:: Task data ::

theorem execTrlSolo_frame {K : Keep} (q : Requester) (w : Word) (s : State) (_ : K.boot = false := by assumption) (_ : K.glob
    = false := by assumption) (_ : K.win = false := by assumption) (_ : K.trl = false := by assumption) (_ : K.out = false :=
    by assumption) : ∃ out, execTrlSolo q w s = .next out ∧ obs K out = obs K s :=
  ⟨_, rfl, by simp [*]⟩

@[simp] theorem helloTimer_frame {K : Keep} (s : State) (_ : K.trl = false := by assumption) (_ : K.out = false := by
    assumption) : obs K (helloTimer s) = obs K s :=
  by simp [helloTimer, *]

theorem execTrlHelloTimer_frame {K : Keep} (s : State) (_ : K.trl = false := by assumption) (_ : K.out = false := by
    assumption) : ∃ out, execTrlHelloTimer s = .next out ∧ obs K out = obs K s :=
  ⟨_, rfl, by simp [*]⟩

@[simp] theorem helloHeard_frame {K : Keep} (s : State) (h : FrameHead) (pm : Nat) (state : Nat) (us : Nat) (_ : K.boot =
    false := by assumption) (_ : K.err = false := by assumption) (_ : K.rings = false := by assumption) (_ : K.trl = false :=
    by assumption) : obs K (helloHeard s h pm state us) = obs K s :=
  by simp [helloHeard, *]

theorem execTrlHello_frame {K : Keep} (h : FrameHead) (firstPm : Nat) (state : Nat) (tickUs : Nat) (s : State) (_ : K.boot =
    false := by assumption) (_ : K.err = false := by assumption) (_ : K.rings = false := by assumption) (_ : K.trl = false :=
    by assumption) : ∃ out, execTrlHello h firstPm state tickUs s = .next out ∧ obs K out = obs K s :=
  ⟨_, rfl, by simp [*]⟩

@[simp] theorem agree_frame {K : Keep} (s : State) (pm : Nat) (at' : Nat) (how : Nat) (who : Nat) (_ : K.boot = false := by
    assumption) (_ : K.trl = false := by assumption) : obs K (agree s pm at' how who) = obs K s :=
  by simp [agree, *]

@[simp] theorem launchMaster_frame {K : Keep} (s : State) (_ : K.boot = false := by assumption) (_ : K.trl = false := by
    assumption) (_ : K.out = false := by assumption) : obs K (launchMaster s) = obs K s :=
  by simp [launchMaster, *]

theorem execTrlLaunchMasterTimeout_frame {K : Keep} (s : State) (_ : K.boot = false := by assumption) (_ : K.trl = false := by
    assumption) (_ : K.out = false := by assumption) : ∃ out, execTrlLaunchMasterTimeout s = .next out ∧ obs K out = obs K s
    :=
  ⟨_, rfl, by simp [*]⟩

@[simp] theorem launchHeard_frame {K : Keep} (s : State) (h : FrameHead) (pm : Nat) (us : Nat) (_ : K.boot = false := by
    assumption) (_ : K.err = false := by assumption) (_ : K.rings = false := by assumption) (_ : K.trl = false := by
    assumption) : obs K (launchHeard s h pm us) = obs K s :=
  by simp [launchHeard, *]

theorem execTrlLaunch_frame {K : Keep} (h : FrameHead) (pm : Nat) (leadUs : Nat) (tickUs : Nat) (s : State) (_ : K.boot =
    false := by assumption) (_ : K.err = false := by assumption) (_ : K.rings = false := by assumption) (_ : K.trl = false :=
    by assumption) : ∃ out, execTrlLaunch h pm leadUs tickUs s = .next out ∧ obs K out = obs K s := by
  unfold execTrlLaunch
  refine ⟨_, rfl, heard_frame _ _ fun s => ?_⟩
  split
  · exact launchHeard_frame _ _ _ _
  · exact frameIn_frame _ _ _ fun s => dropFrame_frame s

:::
:: Task data ::

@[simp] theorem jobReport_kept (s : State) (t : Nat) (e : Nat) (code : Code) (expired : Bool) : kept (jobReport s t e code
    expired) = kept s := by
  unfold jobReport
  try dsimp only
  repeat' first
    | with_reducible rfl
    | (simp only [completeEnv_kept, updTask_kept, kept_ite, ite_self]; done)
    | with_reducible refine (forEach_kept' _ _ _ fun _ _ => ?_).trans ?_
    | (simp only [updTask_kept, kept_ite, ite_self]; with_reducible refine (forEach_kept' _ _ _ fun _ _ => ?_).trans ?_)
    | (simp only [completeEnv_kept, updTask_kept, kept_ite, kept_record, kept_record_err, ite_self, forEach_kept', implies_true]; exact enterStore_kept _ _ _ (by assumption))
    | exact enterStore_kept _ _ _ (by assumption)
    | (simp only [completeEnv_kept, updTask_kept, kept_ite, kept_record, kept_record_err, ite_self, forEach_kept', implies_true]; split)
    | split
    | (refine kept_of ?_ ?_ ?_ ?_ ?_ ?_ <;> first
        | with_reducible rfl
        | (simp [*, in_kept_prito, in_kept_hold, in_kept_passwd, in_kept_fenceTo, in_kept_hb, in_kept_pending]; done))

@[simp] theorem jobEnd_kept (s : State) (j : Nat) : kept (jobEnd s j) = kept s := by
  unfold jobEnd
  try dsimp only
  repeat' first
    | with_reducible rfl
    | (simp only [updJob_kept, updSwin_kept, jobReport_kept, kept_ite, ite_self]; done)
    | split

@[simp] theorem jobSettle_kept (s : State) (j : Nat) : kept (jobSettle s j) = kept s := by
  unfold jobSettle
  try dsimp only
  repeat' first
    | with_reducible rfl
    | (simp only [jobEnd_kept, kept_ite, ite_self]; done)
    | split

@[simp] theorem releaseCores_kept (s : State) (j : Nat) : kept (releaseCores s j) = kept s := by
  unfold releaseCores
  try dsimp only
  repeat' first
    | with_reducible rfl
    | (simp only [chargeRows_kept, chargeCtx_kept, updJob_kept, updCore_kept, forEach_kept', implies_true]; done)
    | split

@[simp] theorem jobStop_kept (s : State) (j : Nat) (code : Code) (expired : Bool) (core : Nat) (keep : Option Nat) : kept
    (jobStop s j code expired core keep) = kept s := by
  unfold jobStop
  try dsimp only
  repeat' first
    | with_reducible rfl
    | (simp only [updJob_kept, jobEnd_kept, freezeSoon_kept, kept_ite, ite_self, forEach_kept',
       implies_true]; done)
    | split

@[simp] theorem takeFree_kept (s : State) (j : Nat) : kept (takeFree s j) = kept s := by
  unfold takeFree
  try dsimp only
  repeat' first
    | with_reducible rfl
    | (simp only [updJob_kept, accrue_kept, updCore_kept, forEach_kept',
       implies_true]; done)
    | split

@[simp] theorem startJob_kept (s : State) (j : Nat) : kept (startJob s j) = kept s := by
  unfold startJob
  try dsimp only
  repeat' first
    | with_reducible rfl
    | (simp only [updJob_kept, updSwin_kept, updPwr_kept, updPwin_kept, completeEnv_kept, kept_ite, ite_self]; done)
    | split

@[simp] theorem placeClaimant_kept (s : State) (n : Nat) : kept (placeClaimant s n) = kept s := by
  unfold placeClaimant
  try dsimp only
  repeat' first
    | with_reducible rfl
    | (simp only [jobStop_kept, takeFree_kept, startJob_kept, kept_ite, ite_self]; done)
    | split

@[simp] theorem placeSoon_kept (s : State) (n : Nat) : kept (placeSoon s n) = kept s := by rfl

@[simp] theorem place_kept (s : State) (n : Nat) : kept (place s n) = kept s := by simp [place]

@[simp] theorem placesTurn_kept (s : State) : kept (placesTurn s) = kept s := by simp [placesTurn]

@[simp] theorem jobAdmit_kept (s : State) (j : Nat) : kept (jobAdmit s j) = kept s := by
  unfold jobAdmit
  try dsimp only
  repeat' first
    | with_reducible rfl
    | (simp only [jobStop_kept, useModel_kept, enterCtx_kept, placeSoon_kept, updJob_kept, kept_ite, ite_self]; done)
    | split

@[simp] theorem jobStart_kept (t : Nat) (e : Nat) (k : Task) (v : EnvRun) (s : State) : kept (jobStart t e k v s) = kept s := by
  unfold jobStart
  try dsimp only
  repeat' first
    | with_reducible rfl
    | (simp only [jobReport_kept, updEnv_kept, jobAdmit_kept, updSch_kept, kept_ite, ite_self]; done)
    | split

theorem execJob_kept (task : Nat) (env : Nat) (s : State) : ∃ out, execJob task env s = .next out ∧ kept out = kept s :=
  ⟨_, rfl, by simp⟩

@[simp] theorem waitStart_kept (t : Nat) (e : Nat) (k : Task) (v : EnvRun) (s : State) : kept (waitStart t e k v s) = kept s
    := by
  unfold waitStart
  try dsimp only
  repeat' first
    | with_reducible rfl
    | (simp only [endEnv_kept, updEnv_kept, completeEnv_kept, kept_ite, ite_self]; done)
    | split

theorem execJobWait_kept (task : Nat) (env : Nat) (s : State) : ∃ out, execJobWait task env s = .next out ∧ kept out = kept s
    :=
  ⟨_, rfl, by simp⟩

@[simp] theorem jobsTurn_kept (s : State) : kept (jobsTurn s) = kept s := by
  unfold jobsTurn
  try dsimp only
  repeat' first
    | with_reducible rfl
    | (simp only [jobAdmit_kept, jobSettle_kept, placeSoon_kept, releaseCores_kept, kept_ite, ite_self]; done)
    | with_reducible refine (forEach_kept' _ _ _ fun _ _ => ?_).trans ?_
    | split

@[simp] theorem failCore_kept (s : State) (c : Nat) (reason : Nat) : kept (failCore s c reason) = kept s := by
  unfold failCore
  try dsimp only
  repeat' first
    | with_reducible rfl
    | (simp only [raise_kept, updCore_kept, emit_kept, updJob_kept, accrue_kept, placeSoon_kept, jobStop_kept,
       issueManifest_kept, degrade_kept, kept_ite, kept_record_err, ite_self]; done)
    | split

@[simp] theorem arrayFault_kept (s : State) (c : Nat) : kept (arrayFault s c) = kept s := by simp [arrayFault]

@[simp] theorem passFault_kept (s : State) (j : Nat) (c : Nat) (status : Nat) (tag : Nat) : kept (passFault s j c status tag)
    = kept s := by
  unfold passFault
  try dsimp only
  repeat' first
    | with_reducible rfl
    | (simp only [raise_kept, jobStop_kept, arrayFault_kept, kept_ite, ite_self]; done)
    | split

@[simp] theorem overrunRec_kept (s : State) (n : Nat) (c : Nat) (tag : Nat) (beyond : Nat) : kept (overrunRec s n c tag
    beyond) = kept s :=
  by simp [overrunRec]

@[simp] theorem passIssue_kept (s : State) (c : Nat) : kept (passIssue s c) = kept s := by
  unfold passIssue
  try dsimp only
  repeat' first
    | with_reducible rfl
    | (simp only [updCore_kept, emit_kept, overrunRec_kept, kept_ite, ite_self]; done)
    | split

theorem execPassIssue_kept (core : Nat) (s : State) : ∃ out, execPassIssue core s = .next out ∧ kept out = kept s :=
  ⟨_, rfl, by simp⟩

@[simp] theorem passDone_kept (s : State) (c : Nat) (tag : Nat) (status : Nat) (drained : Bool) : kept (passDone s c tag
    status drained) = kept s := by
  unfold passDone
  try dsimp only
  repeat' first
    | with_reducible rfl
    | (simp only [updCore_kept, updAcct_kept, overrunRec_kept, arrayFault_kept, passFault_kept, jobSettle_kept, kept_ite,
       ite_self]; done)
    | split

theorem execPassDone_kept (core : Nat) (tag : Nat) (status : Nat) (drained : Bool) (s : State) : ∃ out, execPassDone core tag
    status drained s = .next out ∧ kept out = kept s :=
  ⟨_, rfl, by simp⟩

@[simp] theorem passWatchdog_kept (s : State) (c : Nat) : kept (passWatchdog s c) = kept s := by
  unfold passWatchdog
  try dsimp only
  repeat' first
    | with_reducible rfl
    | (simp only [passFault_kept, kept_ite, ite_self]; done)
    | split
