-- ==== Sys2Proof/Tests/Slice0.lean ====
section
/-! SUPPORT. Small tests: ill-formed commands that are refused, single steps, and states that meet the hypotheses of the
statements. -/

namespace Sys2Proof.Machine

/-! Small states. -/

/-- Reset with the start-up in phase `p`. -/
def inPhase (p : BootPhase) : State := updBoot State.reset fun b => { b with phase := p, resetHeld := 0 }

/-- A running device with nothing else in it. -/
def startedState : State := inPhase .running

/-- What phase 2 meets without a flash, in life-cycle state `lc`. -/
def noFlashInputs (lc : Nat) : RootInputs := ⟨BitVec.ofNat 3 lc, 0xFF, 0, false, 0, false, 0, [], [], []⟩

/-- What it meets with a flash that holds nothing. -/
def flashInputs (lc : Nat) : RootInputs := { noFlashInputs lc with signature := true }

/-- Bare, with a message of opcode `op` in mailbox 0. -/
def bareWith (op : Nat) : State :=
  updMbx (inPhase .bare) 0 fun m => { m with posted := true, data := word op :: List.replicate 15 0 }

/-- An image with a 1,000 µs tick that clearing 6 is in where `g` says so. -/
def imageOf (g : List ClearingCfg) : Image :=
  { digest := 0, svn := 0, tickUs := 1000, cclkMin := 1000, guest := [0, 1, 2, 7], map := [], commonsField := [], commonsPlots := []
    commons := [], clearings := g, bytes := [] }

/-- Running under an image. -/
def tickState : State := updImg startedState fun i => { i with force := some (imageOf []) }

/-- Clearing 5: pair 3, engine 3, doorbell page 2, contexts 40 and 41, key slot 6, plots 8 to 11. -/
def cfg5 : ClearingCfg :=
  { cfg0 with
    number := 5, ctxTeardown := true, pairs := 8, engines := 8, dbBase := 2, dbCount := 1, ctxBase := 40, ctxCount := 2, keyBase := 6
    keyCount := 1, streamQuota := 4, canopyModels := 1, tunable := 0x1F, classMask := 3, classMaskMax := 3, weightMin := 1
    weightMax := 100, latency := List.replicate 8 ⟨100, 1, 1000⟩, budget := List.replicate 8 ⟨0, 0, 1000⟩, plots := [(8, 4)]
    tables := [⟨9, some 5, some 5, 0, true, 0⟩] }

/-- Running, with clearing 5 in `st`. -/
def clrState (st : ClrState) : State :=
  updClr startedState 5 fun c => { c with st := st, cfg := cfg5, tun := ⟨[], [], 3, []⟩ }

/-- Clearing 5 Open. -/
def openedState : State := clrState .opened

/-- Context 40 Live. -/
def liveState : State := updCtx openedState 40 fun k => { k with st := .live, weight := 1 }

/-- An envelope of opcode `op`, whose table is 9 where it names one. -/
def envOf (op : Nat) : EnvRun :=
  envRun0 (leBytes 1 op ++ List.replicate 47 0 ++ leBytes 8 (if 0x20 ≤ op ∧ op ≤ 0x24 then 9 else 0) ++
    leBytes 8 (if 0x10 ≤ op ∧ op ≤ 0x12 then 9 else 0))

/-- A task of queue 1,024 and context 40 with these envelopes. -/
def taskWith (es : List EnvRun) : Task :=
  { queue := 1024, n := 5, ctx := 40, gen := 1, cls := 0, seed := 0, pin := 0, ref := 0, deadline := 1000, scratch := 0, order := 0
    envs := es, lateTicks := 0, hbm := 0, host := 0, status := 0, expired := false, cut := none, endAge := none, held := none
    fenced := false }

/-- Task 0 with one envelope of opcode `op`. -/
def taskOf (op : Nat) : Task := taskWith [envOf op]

:::

*What this task involves*:
Where the data above reaches the line holding "(passIssue s c) = kept s := by", begin printing, and stop after the line holding "def bareWith (op". Each line must be reproduced exactly, with nothing else added.

*Worked solution*:
@[simp] theorem passIssue_kept (s : State) (c : Nat) : kept (passIssue s c) = kept s := by
  unfold passIssue
  try dsimp only
  repeat' first
    | with_reducible rfl
    | (simp only [updCore_kept, emit_kept, overrunRec_kept, kept_ite, ite_self]; done)
    | split

theorem execPassIssue_kept (core : Nat) (s : State) : ∃ out, execPassIssue core s = .next out ∧ kept out = kept s :=
  ⟨_, rfl, by simp⟩

@[simp] theorem passDone_kept (s : State) (c : Nat) (tag : Nat) (status : Nat) (drained : Bool) : kept (passDone s c tag
    status drained) = kept s := by
  unfold passDone
  try dsimp only
  repeat' first
    | with_reducible rfl
    | (simp only [updCore_kept, updAcct_kept, overrunRec_kept, arrayFault_kept, passFault_kept, jobSettle_kept, kept_ite,
       ite_self]; done)
    | split

theorem execPassDone_kept (core : Nat) (tag : Nat) (status : Nat) (drained : Bool) (s : State) : ∃ out, execPassDone core tag
    status drained s = .next out ∧ kept out = kept s :=
  ⟨_, rfl, by simp⟩

@[simp] theorem passWatchdog_kept (s : State) (c : Nat) : kept (passWatchdog s c) = kept s := by
  unfold passWatchdog
  try dsimp only
  repeat' first
    | with_reducible rfl
    | (simp only [passFault_kept, kept_ite, ite_self]; done)
    | split
-- ==== Sys2Proof/Tests/Slice0.lean ====
section
/-! SUPPORT. Small tests: ill-formed commands that are refused, single steps, and states that meet the hypotheses of the
statements. -/

namespace Sys2Proof.Machine

/-! Small states. -/

/-- Reset with the start-up in phase `p`. -/
def inPhase (p : BootPhase) : State := updBoot State.reset fun b => { b with phase := p, resetHeld := 0 }

/-- A running device with nothing else in it. -/
def startedState : State := inPhase .running

/-- What phase 2 meets without a flash, in life-cycle state `lc`. -/
def noFlashInputs (lc : Nat) : RootInputs := ⟨BitVec.ofNat 3 lc, 0xFF, 0, false, 0, false, 0, [], [], []⟩

/-- What it meets with a flash that holds nothing. -/
def flashInputs (lc : Nat) : RootInputs := { noFlashInputs lc with signature := true }

/-- Bare, with a message of opcode `op` in mailbox 0. -/
def bareWith (op : Nat) : State :=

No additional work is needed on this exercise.